/-- Commands of the safety islands complete with the effect of their rules. An island's cycle forms its decision, partner words are compared and followed, a lockstep difference takes it out of service, relayed values are taken, STO and input discrepancies are latched, safe inputs, requests and acknowledgements act, stops start and delays expire, the Assayer samples, and the safe brake engages and is tested. -/
def Obligations.SafetyIslandCommandsComplete : Prop :=
  ∀ (s : State) (d : Dev), s.dev = d →
    (∀ (i : Lane), d.islandOn i = true → d.now % 125000 = 0 → exec (.safetyCycleEnd i) s = .next (s.done ((d.safetyCycle i).slNotices i))) ∧
    (∀ (i : Lane) (word : DecisionWord), d.inputHeld i true .frame = false → d.islandOn i = true → d.partnerOn i = true → d.decisionMeets i word = true → exec (.decisionWordReceive i word) s = .next (s.done (d.decisionTaken i word))) ∧
    (∀ (i : Lane) (word : DecisionWord), d.inputHeld i true .frame = true → exec (.decisionWordReceive i word) s = .next (s.done (d.holdChange i true .frame (.decision word)))) ∧
    (∀ (i : Lane) (group : Fin 6), d.islandOn i = true → exec (.islandLockstep i group) s = .next (s.done ((d.islandRaise i 0).islandOut i))) ∧
    (∀ (i l : Lane), d.inputHeld i true .frame = false → d.up (.iface i) = true → d.active = some l → d.relayArrives i = true → exec (.activeValueRelay i 0) s = .next (s.done (d.onIsland i fun x => { x with relay := some (d.relayValues l 0), relayAt := d.now, tcmds1 := (((d.relayValues l 0).ax1.tcmd).map sint).toList ++ x.tcmds1, tcmds2 := (((d.relayValues l 0).ax2.tcmd).map sint).toList ++ x.tcmds2 }))) ∧
    (∀ (i l : Lane) (failed : BitVec 22), d.inputHeld i true .frame = false → d.up (.iface i) = true → d.active = some l → d.relayArrives i = true → failed ≠ 0 → exec (.activeValueRelay i failed) s = .next (s.done ((d.onIsland i fun x => { x with relay := some (d.relayValues l failed), relayAt := d.now, tcmds1 := (((d.relayValues l failed).ax1.tcmd).map sint).toList ++ x.tcmds1, tcmds2 := (((d.relayValues l failed).ax2.tcmd).map sint).toList ++ x.tcmds2 }).raise 157))) ∧
    (∀ (i : Lane) (t : Nat), (d.islands.at i).degradedAt = some t → d.islandOn i = true → d.gl i (pgSAFE i) R.SAFE_CFG_DEGR = 1 → t + d.gl i (pgSAFE i) R.SAFE_CFG_DEGR_T * 30000000000 ≤ d.now → exec (.safetyDegradedTimeout i) s = .next (s.done (d.onIsland i fun x => { x with degradedReact := true }))) ∧
    (∀ (i : Lane) (t : Nat), (d.islands.at i).stoDiffAt = some t → d.islandOn i = true → t + d.gl i (pgSAFE i) R.SAFE_STO_DISC * 500000 ≤ d.now → exec (.stoDiscrepancy i) s = .next (s.done (d.stoDiscLatched i))) ∧
    (∀ (i : Lane) (n : Fin 2) (ch : Fin 2) (high : Bool) (held : Nat), d.up (.iface i) = true → d.inputHeld i true (.sdi n) = false → d.gl i (pgSAFE i) R.SAFE_SDIN_FILT n.val * 50000 ≤ held → exec (.sdinChange i n ch high held) s = .next (s.done (d.sdinTaken i n ch high))) ∧
    (∀ (i : Lane) (n : Fin 2) (ch : Fin 2) (high : Bool) (held : Nat), d.up (.iface i) = true → d.inputHeld i true (.sdi n) = true → d.gl i (pgSAFE i) R.SAFE_SDIN_FILT n.val * 50000 ≤ held → exec (.sdinChange i n ch high held) s = .next (s.done (d.holdChange i true (.sdi n) (.sdi n ch high)))) ∧
    (∀ (i : Lane) (n : Fin 2) (t : Nat), (d.islands.at i).sdiBadAt.getD n.val none = some t → d.islandOn i = true → t + d.gl i (pgSAFE i) R.SAFE_SDIN_DISC n.val * 500000 < d.now → exec (.sdinDiscrepancy i n) s = .next (s.done ((((d.onIsland i fun x => { x with sdiFault := x.sdiFault.set n.val true }).islandRaise i 5).safeCause i 2).showSdin i))) ∧
    (∀ (w : Writer) (i : Lane) (value : Word), d.accepts w (pageAddr (pgSAFE i) 0x48) value → exec (.safeRequest w i value) s = .next (s.done (d.took w (pgSAFE i) 0x48 value 0 fun e => e.reqSeen i value))) ∧
    (∀ (w : Writer) (i : Lane) (key : Fin 256), d.accepts w (pageAddr (pgSAFE i) 0x4C) (BitVec.ofNat 32 key.val) → exec (.safeAck w i key) s = .next (s.done (d.took w (pgSAFE i) 0x4C (BitVec.ofNat 32 key.val) 0 fun e => e.safeAck key.val))) ∧
    (∀ (i : Lane) (x : Fin 2), d.islandOn i = true → ((d.islands.at i).ax x).stopReq = true → d.safeState i x = 3 → exec (.safeStopRequest i x) s = .next (s.done (((d.onSafeAx i x fun a => { a with stopReq := false }).onAxis x fun a => { a with ss1Req := a.ss1Req.put i true }).axisStop x ((d.onSafeAx i x fun a => { a with stopReq := false }).sf i x R.SAFE_SS_RAMP)))) ∧
    (∀ (i : Lane) (x : Fin 2), d.islandOn i = true → ((d.islands.at i).ax x).stopReq = true → d.safeState i x = 2 → exec (.safeStopRequest i x) s = .next (s.done ((d.onSafeAx i x fun a => { a with stopReq := false }).motionStop x))) ∧
    (∀ (i : Lane) (x : Fin 2), d.islandOn i = true → ((d.islands.at i).ax x).t0 + d.sf i x R.SAFE_SS_DELAY * 500000 ≤ d.now → d.safeState i x = 3 → exec (.ssDelayExpiry i x) s = .next (s.done (d.stopEnds i x (d.safeView i x)))) ∧
    (∀ (i : Lane) (x : Fin 2), d.islandOn i = true → ((d.islands.at i).ax x).t0 + d.sf i x R.SAFE_SS_DELAY * 500000 ≤ d.now → d.safeState i x = 2 → exec (.ssDelayExpiry i x) s = .next (s.done (d.stopEnds i x (d.safeView i x)))) ∧
    (∀ (i : Lane) (u : List Int), d.islandOn i = true → d.now % 5000 = 0 → d.gl i pgASSAY R.ASSAY_CFG_EN ≠ 0 → exec (.isecSample i u) s = .next (s.done (d.eachAxis fun e x => e.assayAdds i u x))) ∧
    (∀ (i : Lane), d.up (.iface i) = true → d.gl i (pgSAFE i) R.SAFE_REQ_BRAKE = 1 ∨ (d.islands.at i).pduBrake = true ∨ (d.islands.at i).brakeAsked = true ∨ (d.islands.at i).inService = false → exec (.sbcEngage i) s = .next (s.done (d.setBrake i false))) ∧
    (∀ (i : Lane) (x : Fin 2), d.up (.iface i) = true → d.gl i (pgSAFE i) R.SAFE_SBC_AXES / 2 ^ x.val % 2 = 1 → d.safeState i x = 4 → ((d.islands.at i).ax x).t0 + d.gl i (pgSAFE i) R.SAFE_SBC_DLY * 5000000 ≤ d.now → exec (.sbcEngage i) s = .next (s.done (d.setBrake i false))) ∧
    (∀ (i : Lane) (seen : Option Nat), d.islandOn i = true → d.gl i (pgSAFE i) R.SAFE_SBCSTAT_RELEASED ≠ 0 → (d.islands.at i).sbcTesting = false → (d.islands.at i).sbcTestAt + d.gl i (pgSAFE i) R.SAFE_SBC_TPER * 500000000 ≤ d.now → exec (.sbcTest i seen) s = .next (s.done ((d.sl i (pgSAFE i) (d.sbcSwitch i) 0).onIsland i fun x => { x with sbcTesting := true, sbcTestAt := d.now }))) ∧
    (∀ (i : Lane) (t : Nat), d.islandOn i = true → d.gl i (pgSAFE i) R.SAFE_SBCSTAT_RELEASED ≠ 0 → (d.islands.at i).sbcTesting = true → (d.islands.at i).sbcTestAt + d.gl i (pgSAFE i) R.SAFE_SBC_TPW * 500 ≤ d.now → t ≤ (d.sl i (pgSAFE i) (d.sbcSwitch i) 1).gl i (pgSAFE i) R.SAFE_SBC_TPW → exec (.sbcTest i (some t)) s = .next (s.done ((d.sl i (pgSAFE i) (d.sbcSwitch i) 1).onIsland i fun x => { x with sbcTesting := false, sbcTestHigh := !x.sbcTestHigh }))) ∧
    (∀ (i : Lane) (seen : Option Nat), d.islandOn i = true → d.gl i (pgSAFE i) R.SAFE_SBCSTAT_RELEASED ≠ 0 → (d.islands.at i).sbcTesting = true → (d.islands.at i).sbcTestAt + d.gl i (pgSAFE i) R.SAFE_SBC_TPW * 500 ≤ d.now → (∀ t, seen = some t → d.gl i (pgSAFE i) R.SAFE_SBC_TPW < t) → exec (.sbcTest i seen) s = .next (s.done ((((d.sl i (pgSAFE i) (d.sbcSwitch i) 1).onIsland i fun x => { x with sbcTesting := false, sbcTestHigh := !x.sbcTestHigh }).setBrake i false).sbcFault i))) ∧
    (∀ (i : Lane) (milliamp : Nat) (e : Dev), d.islandOn i = true → d.sl i (pgSAFE i) R.SAFE_SBCSTAT_I (min milliamp 65535) = e → ¬ (e.gl i (pgSAFE i) R.SAFE_SBCSTAT_RELEASED = 1 ∧ milliamp < e.gl i (pgSAFE i) R.SAFE_SBC2_IMIN ∧ e.gl i (pgSAFE i) R.SAFE_SBCSTAT_FAULT = 0) → exec (.sbcCoilCheck i milliamp) s = .next (s.done (e.onIsland i fun x => { x with sbcLowAt := none }))) ∧
    (∀ (i : Lane) (milliamp t : Nat) (e : Dev), d.islandOn i = true → d.sl i (pgSAFE i) R.SAFE_SBCSTAT_I (min milliamp 65535) = e → (e.gl i (pgSAFE i) R.SAFE_SBCSTAT_RELEASED = 1 ∧ milliamp < e.gl i (pgSAFE i) R.SAFE_SBC2_IMIN ∧ e.gl i (pgSAFE i) R.SAFE_SBCSTAT_FAULT = 0) → t = (e.islands.at i).sbcLowAt.getD e.now → exec (.sbcCoilCheck i milliamp) s = .next (s.done (if t + 5000000 ≤ e.now then (e.onIsland i fun x => { x with sbcLowAt := some t }).sbcFault i else e.onIsland i fun x => { x with sbcLowAt := some t })))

• **Exercise details**
What should be returned is the run of lines from the first line of the material through the line containing "(∀ (i l : Lane), d.inputHeld", exact and inclusive, and nothing else.

• **Problem solution**
/-- Commands of the safety islands complete with the effect of their rules. An island's cycle forms its decision, partner words are compared and followed, a lockstep difference takes it out of service, relayed values are taken, STO and input discrepancies are latched, safe inputs, requests and acknowledgements act, stops start and delays expire, the Assayer samples, and the safe brake engages and is tested. -/
def Obligations.SafetyIslandCommandsComplete : Prop :=
  ∀ (s : State) (d : Dev), s.dev = d →
    (∀ (i : Lane), d.islandOn i = true → d.now % 125000 = 0 → exec (.safetyCycleEnd i) s = .next (s.done ((d.safetyCycle i).slNotices i))) ∧
    (∀ (i : Lane) (word : DecisionWord), d.inputHeld i true .frame = false → d.islandOn i = true → d.partnerOn i = true → d.decisionMeets i word = true → exec (.decisionWordReceive i word) s = .next (s.done (d.decisionTaken i word))) ∧
    (∀ (i : Lane) (word : DecisionWord), d.inputHeld i true .frame = true → exec (.decisionWordReceive i word) s = .next (s.done (d.holdChange i true .frame (.decision word)))) ∧
    (∀ (i : Lane) (group : Fin 6), d.islandOn i = true → exec (.islandLockstep i group) s = .next (s.done ((d.islandRaise i 0).islandOut i))) ∧
    (∀ (i l : Lane), d.inputHeld i true .frame = false → d.up (.iface i) = true → d.active = some l → d.relayArrives i = true → exec (.activeValueRelay i 0) s = .next (s.done (d.onIsland i fun x => { x with relay := some (d.relayValues l 0), relayAt := d.now, tcmds1 := (((d.relayValues l 0).ax1.tcmd).map sint).toList ++ x.tcmds1, tcmds2 := (((d.relayValues l 0).ax2.tcmd).map sint).toList ++ x.tcmds2 }))) ∧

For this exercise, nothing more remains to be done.